## EXERCISE PROMPT
The required result is each line of the entries below containing the string "repeats".

[INPUT RECORDS Boundary: Start]

-- ==== Sys2Proof/Syntax.lean ====
section
/-! DEFINITION. The commands of the KS-620: one constructor of `Instr` for each row of
spec/opcode_table.json. A request row carries its header (station and tag, R181) and its parameters in
the order of R197; an event row carries what the outside, or the block that sends a notice, brings
with it. -/

namespace Sys2Proof

/-- The station and the tag of a request frame (R181). -/
structure Hdr where
  station : Station
  tag : Byte
  deriving DecidableEq, Repr

/-- The kind of a movement record (R48). -/
inductive MoveKind where
  | testLower | raise | fire | manual
  deriving DecidableEq, Repr

/-- The outcome of a closed movement record (R48). -/
inductive MoveOutcome where
  | complete | fault | aborted | blocked
  deriving DecidableEq, Repr

/-- The commands, one constructor per row of spec/opcode_table.json. -/
inductive Instr where
  -- reset, image load and desk link
  | powerOnReset
  | resetEnd (lr : Fin 4) (img : Bool) (position : Half) (top bottom settingClear driveReady : Bool)
  | imageLoadEnd (read : Option (List Byte))
  | loadTimeout
  | frameReceived (byte : Byte)
  | lengthByteInvalid (byte : Byte)
  | frameTimeout
  | takeItem
  | unknownRequestCode (h : Hdr) (code : Byte) (params : List Byte)
  | transmitStart
  | restartReset
  -- requests: status, Authority Unit
  | status (h : Hdr)
  | describe (h : Hdr)
  | useGate (h : Hdr) (gate : Half)
  | resetEnable (h : Hdr) (action : Byte)
  | readObject (h : Hdr) (object : Half)
  | readStation (h : Hdr) (number : Byte)
  -- Show Sequencer
  | setClock (h : Hdr) (value : Clock)
  | prepare (h : Hdr)
  | openHouse (h : Hdr)
  | beginAct (h : Hdr)
  | beginInterval (h : Hdr) (minutes : Byte) (script : Half)
  | extendInterval (h : Hdr) (minutes : Byte)
  | closeHouse (h : Hdr)
  | goDark (h : Hdr)
  | intervalDue
  -- Curtain Controller
  | lower (h : Hdr) (curtain : Half)
  | permitRaise (h : Hdr)
  | raise (h : Hdr) (curtain : Half)
  | hold (h : Hdr) (curtain : Half)
  | resume (h : Hdr) (curtain : Half)
  | clearFault (h : Hdr)
  | releaseLock (h : Hdr)
  | readMovements (h : Hdr)
  | permitExpiry
  | heldExpiry
  | limitChange (position : Half) (top bottom : Bool)
  | settingLineChange (settingClear : Bool)
  | driveReadyChange (driveReady : Bool)
  | fireTrigger
  | alarmQuiet
  | curtainSample (position : Half) (top bottom settingClear : Bool)
  | movementNotice (kind : MoveKind) (outcome : MoveOutcome) (held : Bool) (duration tLimit : Nat)
  -- Alarm Unit
  | lineSample (line : Fin 32) (code : Byte)
  | isolate (h : Hdr) (line : Half) (minutes : Byte)
  | deisolate (h : Hdr) (line : Half)
  | isolationExpiry (line : Fin 32)
  | readAlarmList (h : Hdr)
  | readLines (h : Hdr)
  | acknowledge (h : Hdr)
  | ackTimeout
  | investigateTimeout
  | evacuateNow (h : Hdr)
  | silence (h : Hdr)
  | alarmReset (h : Hdr)
  | knockWindowEnd
  | alertNotice
  | evacuatedNotice
  | deskLossNotice
  | callAbandonedNotice
  -- Lighting Engine
  | setLevel (h : Hdr) (channel : Half) (level fade : Half)
  | standby (h : Hdr) (preset : Half)
  | go (h : Hdr)
  | setCycle (h : Hdr) (length : Byte)
  | readChannel (h : Hdr) (channel : Half)
  | fadeTick
  | cycleStart
  -- Override Selector
  | evacNotice (active : Bool)
  | fireLockNotice (set : Bool)
  | flickNotice (output : Fin 48) (on : Bool)
  | supervise (h : Hdr) (window lock : Byte)
  | keepalive (h : Hdr)
  | forceExpire (h : Hdr)
  | superviseOff (h : Hdr)
  | deskDeadline
  -- Call Unit
  | callNow (h : Hdr) (kind number repeats : Byte) (zones : List Half)
  | callAt (h : Hdr) (due : Clock) (kind number repeats : Byte) (zones : List Half)
  | callCancel (h : Hdr) (id : Byte)
  | readQueue (h : Hdr)
  | pageOpen (h : Hdr) (zones : List Half)
  | pageClose (h : Hdr)
  | pageLimit
  | callDue (id : Byte)
  | callStale (id : Byte)
  | stageChangeNotice
  | phaseChangeNotice
  | evacuationMessageStart (number : Nat)
  | evacuationMessageStop
  | staffCallStart (zone : Nat) (message : Option Nat)
  | staffCallStop
  | staffRepeatDue
  | messageEndSignal (channel : Fin 2)
  | playLimit (channel : Fin 2)
  | chimeNoteEnd (generator : Fin 2)
  | chimeRepeatGapEnd (generator : Fin 2)
  | messageRepeatGapEnd (channel : Fin 2)
  | flickDipEnd (id : Byte)
  | flickRepeatEnd (id : Byte)
  -- Authority Unit timer; Image and Maintenance
  | pairedExpiry (station : Station)
  | commissionBegin (h : Hdr)
  | writeObject (h : Hdr) (target : Byte) (object : Half) (header : Half) (body : List Byte)
  | writeStation (h : Hdr) (number present cpl : Byte)
  | writeParamsSection0 (h : Hdr) (houseLimit tAck : Byte) (tInv : Half) (message cycle : Byte)
  | writeParamsSection1 (h : Hdr) (pattern : Byte) (notes : List (Half × Byte))
  | commit (h : Hdr)
  | commitWriteEnd (readBack : Option (List Byte))
  | commitTimeout
  | abort (h : Hdr)
  | reloadEnd (read : Option (List Byte))
  | reloadTimeout
  | inhibitGroup (h : Hdr) (group : Byte)
  | clearInhibit (h : Hdr) (group : Byte)
  | restart (h : Hdr)
  | byteReceived (byte : Byte) (stopBit : Bool)
  | tableChangeNotice
  deriving DecidableEq, Repr

end Sys2Proof
end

[INPUT RECORDS Boundary: End]

## OUTPUT FOR THIS TASK
  | callNow (h : Hdr) (kind number repeats : Byte) (zones : List Half)
  | callAt (h : Hdr) (due : Clock) (kind number repeats : Byte) (zones : List Half)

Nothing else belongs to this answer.